• Task objective
The answer must consist only of the lines from the line with "t with units" to the line with "def BlockError.code : BlockError → BitVec 3", both included, exactly as they stand below.

(Collected data)
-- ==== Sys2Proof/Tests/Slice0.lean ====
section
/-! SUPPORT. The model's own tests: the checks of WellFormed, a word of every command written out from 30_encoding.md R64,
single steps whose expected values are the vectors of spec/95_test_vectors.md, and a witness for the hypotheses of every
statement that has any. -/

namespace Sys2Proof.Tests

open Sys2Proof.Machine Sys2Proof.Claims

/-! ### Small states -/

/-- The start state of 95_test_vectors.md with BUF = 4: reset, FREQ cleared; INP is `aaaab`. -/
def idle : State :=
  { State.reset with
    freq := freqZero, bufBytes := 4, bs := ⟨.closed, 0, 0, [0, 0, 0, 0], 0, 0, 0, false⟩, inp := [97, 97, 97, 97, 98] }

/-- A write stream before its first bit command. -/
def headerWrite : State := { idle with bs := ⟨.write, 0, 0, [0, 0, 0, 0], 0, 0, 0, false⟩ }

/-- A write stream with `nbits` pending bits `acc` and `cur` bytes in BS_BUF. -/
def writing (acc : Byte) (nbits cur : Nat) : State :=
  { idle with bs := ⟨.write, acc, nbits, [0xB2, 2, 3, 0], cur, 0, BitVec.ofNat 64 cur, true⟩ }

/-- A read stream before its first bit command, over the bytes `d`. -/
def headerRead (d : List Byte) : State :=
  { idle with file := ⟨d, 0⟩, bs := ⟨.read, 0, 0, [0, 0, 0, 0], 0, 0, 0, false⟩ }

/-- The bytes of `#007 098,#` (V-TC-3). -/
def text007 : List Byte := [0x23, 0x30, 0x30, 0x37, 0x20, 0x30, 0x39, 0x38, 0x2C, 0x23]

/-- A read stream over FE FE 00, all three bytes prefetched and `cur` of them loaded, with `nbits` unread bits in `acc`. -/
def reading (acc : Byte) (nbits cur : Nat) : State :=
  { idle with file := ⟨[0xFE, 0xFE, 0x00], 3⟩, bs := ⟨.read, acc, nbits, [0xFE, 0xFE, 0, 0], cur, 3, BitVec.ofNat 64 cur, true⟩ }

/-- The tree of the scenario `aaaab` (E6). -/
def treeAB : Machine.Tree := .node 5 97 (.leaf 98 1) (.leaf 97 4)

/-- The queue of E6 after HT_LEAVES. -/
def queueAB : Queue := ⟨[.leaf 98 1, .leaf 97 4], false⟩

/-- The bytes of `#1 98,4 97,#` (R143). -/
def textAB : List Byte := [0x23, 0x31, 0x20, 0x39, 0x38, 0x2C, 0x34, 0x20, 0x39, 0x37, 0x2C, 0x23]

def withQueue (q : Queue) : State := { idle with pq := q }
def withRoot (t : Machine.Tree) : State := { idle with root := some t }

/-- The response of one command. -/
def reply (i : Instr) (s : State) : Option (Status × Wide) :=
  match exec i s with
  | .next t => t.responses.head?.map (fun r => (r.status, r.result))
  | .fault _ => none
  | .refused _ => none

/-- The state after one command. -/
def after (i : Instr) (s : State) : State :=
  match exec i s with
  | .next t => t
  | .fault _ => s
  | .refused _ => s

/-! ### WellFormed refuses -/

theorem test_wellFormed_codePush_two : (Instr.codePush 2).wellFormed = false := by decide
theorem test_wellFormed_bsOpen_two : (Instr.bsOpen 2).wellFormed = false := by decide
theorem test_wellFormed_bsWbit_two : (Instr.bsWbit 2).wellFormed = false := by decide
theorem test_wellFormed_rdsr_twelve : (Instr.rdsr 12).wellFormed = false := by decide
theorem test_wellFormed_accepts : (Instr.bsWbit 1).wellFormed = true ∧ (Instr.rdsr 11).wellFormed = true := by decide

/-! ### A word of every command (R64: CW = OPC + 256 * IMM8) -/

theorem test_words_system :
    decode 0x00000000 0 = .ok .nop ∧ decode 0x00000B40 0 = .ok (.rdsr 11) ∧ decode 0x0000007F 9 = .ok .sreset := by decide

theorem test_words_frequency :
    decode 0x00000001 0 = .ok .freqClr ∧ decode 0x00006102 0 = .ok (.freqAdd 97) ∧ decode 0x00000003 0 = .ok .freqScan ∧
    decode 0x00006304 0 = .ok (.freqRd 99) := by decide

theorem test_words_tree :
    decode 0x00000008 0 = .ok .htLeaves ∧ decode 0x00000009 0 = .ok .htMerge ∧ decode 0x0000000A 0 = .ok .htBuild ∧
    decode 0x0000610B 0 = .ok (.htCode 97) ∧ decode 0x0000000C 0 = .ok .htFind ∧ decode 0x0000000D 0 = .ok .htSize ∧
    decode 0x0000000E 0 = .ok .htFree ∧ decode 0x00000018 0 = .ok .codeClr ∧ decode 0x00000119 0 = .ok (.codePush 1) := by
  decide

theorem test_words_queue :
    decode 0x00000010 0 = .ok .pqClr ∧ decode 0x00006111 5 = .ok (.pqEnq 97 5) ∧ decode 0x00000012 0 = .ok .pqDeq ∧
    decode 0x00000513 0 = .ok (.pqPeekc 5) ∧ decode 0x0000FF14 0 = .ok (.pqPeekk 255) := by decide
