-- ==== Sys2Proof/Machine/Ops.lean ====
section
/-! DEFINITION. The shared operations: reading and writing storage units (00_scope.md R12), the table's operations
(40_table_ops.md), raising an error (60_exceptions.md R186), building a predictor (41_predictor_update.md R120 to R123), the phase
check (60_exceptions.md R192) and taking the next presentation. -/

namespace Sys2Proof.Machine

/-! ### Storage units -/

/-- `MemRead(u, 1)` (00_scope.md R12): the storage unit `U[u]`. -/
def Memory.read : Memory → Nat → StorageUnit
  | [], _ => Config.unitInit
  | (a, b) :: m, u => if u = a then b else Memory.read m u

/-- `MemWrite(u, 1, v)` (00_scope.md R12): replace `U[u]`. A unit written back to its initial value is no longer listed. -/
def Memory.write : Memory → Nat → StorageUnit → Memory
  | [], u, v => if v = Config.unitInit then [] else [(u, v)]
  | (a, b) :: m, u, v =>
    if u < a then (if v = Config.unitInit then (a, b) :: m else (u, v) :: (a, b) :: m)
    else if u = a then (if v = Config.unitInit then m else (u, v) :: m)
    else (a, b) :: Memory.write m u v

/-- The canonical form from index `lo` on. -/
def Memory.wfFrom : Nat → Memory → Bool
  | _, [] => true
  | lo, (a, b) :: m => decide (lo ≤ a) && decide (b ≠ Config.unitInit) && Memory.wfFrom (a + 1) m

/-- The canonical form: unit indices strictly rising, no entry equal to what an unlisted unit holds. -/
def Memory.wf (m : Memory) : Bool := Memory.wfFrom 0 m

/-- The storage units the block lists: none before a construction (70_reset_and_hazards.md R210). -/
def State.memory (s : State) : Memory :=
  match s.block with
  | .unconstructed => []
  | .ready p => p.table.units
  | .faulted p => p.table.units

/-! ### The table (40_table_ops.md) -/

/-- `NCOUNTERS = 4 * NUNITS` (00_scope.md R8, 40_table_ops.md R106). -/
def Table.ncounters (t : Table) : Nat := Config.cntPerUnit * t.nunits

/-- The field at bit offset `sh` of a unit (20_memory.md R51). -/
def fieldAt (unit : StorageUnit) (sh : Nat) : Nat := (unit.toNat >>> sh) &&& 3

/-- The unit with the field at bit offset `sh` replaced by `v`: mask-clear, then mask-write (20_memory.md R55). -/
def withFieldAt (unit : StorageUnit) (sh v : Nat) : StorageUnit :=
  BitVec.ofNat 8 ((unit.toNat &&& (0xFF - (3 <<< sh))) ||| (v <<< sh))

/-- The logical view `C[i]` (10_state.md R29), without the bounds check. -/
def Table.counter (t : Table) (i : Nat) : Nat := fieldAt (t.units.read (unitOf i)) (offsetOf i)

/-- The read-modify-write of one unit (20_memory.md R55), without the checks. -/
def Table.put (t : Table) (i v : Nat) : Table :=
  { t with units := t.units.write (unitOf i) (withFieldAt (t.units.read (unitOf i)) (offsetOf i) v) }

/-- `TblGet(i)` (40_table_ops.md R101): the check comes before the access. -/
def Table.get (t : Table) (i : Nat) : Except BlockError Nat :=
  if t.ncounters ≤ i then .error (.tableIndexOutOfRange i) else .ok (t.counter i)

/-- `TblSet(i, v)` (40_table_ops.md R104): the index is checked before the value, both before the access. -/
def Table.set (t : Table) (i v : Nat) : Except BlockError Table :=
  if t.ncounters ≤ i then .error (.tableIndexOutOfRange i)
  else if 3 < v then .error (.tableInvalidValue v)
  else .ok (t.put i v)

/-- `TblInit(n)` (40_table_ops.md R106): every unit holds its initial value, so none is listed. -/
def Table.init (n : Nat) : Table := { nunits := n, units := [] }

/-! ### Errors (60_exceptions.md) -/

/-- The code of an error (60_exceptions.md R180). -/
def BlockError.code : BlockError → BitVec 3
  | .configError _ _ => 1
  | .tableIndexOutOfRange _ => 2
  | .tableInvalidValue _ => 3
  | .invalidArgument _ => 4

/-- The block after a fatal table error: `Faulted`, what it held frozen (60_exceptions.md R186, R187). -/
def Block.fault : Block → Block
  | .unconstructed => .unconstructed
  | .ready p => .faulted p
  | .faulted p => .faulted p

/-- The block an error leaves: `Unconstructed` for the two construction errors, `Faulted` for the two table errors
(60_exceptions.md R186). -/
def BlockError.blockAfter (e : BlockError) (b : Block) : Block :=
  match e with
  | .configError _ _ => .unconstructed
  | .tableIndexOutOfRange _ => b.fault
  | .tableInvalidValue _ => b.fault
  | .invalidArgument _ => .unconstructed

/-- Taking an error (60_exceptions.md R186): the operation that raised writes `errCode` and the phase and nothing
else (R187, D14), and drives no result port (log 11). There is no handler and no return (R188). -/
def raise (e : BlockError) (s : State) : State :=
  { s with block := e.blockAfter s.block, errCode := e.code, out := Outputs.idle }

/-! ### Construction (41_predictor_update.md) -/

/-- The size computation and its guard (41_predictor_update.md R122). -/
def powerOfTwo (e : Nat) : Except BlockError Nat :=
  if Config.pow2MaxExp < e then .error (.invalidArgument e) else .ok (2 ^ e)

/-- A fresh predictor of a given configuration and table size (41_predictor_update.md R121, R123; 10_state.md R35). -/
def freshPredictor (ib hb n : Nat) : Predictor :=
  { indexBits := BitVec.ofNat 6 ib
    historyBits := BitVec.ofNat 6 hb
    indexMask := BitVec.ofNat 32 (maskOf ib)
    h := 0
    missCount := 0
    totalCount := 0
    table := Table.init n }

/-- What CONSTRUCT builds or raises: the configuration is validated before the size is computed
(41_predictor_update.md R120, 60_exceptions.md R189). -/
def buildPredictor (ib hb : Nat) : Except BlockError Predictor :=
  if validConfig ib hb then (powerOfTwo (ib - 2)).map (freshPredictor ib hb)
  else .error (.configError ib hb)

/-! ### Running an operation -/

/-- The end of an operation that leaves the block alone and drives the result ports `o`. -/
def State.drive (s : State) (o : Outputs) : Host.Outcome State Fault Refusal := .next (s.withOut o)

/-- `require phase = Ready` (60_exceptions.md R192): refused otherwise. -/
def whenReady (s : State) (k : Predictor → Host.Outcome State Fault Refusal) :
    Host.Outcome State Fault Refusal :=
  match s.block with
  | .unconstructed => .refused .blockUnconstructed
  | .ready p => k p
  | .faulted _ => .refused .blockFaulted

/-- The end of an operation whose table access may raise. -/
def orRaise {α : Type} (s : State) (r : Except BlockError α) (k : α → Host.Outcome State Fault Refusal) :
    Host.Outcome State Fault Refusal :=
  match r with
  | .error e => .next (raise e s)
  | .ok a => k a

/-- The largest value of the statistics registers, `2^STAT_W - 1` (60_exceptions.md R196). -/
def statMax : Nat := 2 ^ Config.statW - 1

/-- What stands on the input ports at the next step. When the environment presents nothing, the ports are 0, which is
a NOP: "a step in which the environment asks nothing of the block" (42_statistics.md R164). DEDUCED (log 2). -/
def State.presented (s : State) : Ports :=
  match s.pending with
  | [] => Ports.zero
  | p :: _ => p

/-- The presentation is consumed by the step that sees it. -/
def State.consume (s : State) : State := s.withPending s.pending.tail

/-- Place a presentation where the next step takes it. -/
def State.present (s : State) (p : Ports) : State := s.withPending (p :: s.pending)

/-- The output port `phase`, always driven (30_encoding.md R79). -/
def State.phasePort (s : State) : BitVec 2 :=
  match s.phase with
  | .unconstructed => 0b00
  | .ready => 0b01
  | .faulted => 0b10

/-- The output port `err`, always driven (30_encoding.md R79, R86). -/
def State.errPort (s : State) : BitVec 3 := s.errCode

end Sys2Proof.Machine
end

• Completed task
  { t with units := t.units.write (unitOf i) (withFieldAt (t.units.read (unitOf i)) (offsetOf i) v) }

/-- `TblGet(i)` (40_table_ops.md R101): the check comes before the access. -/
def Table.get (t : Table) (i : Nat) : Except BlockError Nat :=
  if t.ncounters ≤ i then .error (.tableIndexOutOfRange i) else .ok (t.counter i)

/-- `TblSet(i, v)` (40_table_ops.md R104): the index is checked before the value, both before the access. -/
def Table.set (t : Table) (i v : Nat) : Except BlockError Table :=
  if t.ncounters ≤ i then .error (.tableIndexOutOfRange i)
  else if 3 < v then .error (.tableInvalidValue v)
  else .ok (t.put i v)

/-- `TblInit(n)` (40_table_ops.md R106): every unit holds its initial value, so none is listed. -/
def Table.init (n : Nat) : Table := { nunits := n, units := [] }

/-! ### Errors (60_exceptions.md) -/

/-- The code of an error (60_exceptions.md R180). -/
def BlockError.code : BlockError → BitVec 3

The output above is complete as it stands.